[Task statement] Please find every line of the listing below where "value" occurs and copy it.

[Opening Excerpted records section]

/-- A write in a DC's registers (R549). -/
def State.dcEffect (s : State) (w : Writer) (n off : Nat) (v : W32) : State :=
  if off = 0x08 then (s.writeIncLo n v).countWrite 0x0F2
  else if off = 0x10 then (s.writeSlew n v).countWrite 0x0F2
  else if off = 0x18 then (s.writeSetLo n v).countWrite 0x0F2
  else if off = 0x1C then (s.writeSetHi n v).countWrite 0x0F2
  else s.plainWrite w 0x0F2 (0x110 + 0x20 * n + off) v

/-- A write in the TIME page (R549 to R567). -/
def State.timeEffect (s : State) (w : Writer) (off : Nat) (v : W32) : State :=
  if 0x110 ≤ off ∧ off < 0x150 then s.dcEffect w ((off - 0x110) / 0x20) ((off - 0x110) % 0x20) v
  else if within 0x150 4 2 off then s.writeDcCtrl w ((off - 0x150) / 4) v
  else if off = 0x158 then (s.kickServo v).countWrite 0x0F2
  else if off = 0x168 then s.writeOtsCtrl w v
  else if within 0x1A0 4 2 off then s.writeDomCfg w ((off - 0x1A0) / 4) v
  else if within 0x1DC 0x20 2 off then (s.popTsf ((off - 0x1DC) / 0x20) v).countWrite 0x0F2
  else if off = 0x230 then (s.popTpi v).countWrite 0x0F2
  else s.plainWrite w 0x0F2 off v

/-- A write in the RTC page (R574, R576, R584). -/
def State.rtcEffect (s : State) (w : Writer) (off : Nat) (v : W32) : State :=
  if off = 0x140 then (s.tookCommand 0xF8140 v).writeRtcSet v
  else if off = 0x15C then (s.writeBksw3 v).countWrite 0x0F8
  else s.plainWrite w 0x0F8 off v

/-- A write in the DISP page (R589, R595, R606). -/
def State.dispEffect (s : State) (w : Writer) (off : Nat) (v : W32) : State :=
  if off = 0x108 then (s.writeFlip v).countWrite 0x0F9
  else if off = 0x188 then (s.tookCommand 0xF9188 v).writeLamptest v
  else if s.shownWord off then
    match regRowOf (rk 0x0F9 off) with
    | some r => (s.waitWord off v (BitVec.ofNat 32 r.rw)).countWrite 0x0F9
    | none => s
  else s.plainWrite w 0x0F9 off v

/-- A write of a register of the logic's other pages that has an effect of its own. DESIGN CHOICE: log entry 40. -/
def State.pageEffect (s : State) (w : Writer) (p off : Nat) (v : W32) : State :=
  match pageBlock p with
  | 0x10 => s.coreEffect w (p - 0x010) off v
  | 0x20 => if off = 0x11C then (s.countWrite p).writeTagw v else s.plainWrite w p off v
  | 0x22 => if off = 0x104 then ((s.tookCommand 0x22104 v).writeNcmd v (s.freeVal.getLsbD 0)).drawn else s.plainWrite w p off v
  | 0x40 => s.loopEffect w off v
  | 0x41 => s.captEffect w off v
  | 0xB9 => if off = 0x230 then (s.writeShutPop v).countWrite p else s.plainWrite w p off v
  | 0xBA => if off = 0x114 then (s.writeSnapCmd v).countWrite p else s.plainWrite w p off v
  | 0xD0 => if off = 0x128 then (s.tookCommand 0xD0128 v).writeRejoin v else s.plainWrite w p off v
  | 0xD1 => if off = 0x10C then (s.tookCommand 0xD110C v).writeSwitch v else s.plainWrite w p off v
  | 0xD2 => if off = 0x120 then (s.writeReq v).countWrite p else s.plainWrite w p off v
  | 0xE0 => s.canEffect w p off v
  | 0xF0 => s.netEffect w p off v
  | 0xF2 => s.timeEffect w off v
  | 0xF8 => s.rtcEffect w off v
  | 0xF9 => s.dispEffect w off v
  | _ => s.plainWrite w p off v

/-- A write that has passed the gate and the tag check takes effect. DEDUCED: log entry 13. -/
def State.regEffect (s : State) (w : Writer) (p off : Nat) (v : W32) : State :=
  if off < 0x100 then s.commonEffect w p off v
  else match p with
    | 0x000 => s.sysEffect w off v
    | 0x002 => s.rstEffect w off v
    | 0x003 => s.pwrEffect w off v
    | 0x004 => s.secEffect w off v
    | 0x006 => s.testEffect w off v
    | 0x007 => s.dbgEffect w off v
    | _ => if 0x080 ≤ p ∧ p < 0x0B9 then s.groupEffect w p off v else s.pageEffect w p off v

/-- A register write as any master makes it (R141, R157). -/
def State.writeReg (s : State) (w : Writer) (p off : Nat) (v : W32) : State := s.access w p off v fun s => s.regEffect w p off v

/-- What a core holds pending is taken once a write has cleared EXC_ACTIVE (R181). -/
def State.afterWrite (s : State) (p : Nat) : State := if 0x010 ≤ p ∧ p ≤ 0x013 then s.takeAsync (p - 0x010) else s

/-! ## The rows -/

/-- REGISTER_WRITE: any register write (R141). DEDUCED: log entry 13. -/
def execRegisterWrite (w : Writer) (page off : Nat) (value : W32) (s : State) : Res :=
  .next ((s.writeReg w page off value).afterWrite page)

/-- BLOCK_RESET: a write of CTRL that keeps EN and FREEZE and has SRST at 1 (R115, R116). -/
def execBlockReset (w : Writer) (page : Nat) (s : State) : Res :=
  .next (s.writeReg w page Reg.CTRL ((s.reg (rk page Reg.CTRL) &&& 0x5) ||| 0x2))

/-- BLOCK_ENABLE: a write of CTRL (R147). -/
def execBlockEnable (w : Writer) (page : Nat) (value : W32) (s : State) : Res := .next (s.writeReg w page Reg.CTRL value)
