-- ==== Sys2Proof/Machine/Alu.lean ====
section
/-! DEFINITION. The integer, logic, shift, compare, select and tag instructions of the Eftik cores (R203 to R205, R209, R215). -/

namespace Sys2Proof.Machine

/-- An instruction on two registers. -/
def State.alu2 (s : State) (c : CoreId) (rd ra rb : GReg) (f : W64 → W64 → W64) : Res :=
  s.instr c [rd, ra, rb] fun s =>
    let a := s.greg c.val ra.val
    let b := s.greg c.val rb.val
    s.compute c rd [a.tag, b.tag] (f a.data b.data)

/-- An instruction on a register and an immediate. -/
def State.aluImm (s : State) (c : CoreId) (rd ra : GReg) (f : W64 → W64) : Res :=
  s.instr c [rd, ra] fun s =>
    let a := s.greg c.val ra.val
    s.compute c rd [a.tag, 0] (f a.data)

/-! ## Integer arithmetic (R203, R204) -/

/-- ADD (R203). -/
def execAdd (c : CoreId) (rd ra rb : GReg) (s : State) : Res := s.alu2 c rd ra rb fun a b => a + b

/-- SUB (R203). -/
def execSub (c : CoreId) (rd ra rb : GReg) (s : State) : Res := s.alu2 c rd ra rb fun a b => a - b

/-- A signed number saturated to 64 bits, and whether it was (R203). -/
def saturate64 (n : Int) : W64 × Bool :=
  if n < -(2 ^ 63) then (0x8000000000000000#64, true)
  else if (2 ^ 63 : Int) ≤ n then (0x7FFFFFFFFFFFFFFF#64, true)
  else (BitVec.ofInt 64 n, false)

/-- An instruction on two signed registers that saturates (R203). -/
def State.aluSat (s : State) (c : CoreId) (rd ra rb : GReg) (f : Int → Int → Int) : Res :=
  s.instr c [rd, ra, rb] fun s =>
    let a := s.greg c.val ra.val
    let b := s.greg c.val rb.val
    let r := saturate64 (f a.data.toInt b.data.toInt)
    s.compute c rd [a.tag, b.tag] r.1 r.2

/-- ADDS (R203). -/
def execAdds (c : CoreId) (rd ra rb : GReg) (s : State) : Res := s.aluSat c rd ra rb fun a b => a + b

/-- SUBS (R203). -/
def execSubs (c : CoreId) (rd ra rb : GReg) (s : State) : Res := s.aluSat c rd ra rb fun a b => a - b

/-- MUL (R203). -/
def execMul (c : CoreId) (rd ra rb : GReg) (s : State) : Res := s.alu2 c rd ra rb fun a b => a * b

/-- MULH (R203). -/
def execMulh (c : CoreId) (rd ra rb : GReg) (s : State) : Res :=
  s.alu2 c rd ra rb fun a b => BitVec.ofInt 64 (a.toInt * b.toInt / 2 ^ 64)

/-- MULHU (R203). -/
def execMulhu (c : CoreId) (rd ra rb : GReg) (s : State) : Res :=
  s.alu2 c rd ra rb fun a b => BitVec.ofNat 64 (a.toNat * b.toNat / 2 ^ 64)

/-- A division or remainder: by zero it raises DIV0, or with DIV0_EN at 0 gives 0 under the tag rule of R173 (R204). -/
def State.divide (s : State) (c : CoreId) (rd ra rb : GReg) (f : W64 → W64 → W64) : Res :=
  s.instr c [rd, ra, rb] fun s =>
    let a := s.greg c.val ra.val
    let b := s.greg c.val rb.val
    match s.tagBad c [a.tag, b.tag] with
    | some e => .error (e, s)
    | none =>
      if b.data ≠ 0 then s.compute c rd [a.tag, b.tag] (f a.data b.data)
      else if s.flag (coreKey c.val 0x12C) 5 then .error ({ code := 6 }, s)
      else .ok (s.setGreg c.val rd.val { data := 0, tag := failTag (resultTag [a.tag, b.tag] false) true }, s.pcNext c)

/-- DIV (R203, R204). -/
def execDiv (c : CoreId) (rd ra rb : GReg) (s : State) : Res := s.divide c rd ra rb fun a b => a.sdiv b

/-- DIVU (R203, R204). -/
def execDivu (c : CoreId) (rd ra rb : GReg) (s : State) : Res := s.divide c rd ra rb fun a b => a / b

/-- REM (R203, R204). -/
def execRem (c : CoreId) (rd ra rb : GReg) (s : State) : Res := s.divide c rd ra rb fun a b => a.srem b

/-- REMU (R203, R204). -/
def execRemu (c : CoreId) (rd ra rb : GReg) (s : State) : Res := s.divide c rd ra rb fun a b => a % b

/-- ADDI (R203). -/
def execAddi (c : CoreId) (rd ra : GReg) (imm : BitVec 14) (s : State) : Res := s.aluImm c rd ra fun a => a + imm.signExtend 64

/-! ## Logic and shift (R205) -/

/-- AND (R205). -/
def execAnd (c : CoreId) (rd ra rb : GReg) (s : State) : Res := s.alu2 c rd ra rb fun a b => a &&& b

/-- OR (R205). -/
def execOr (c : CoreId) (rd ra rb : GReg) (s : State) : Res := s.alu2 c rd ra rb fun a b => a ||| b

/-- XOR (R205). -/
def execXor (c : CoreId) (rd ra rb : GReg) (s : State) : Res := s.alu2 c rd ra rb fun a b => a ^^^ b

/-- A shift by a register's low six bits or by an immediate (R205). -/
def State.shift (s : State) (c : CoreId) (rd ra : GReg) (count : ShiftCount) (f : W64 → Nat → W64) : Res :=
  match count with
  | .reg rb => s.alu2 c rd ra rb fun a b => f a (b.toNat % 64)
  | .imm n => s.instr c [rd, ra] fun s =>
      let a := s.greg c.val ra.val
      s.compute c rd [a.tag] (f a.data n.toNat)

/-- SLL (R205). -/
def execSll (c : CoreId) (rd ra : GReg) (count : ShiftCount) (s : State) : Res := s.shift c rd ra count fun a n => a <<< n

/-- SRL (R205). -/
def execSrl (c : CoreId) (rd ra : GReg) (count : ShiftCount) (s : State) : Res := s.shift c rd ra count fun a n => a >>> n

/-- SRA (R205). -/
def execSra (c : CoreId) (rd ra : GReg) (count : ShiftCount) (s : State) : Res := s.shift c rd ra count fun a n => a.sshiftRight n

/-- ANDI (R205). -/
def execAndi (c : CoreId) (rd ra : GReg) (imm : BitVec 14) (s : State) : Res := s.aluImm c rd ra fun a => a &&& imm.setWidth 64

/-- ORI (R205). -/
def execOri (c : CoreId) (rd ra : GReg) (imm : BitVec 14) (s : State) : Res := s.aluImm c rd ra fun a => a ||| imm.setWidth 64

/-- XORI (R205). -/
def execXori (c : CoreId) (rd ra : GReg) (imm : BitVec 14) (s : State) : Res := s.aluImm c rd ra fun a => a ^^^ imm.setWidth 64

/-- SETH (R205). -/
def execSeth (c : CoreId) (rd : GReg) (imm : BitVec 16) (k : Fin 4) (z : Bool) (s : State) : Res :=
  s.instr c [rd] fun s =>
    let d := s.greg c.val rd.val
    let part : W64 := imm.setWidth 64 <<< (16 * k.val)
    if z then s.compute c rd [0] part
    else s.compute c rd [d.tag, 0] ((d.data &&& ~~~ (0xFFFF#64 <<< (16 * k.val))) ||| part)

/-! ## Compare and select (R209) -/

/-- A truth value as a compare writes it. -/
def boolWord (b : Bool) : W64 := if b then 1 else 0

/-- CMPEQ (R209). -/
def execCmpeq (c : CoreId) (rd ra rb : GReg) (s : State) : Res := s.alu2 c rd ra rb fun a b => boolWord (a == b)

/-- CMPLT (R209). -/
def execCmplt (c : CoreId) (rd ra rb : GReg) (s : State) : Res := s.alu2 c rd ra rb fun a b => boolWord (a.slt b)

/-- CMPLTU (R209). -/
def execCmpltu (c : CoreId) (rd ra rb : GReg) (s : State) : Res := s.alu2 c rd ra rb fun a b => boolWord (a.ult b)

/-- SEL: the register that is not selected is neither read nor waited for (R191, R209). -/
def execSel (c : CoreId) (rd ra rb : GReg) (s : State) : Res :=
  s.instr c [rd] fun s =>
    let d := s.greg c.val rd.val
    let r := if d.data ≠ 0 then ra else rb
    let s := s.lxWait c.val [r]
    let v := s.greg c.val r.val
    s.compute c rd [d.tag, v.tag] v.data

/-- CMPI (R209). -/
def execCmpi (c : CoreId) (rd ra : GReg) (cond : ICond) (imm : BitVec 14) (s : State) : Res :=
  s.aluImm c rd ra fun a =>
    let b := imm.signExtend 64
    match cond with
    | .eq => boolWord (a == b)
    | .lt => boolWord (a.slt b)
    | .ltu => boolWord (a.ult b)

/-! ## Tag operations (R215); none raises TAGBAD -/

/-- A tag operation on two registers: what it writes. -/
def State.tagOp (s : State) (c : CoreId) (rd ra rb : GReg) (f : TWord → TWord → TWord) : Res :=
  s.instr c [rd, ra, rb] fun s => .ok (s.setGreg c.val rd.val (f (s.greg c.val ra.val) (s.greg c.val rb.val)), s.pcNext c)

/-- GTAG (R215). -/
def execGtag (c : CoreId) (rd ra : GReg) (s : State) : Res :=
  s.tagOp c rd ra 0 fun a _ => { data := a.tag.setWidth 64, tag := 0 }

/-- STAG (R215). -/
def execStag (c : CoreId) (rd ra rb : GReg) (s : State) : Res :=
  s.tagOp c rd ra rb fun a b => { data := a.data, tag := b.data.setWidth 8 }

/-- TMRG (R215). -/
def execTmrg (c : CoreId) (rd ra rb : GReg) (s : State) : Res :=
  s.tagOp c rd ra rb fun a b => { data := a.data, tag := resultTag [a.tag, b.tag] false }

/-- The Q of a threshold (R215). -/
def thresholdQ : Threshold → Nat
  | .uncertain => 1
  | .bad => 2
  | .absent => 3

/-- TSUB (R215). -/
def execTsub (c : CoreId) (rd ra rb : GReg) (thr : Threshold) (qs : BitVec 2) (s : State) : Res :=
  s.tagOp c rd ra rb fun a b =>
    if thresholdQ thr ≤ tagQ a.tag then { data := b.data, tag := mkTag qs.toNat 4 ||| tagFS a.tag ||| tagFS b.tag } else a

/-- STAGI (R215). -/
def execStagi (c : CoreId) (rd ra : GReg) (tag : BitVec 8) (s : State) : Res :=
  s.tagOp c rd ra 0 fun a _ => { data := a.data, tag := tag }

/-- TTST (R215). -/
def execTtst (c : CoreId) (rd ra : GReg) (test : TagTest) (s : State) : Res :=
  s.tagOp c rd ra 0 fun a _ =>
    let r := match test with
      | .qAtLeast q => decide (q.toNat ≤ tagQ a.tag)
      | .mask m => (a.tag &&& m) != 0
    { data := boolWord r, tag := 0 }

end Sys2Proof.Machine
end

[Closing Excerpted records section]

[Response area]
def execRegisterWrite (w : Writer) (page off : Nat) (value : W32) (s : State) : Res :=
  .next ((s.writeReg w page off value).afterWrite page)
def execBlockEnable (w : Writer) (page : Nat) (value : W32) (s : State) : Res := .next (s.writeReg w page Reg.CTRL value)
/-- A truth value as a compare writes it. -/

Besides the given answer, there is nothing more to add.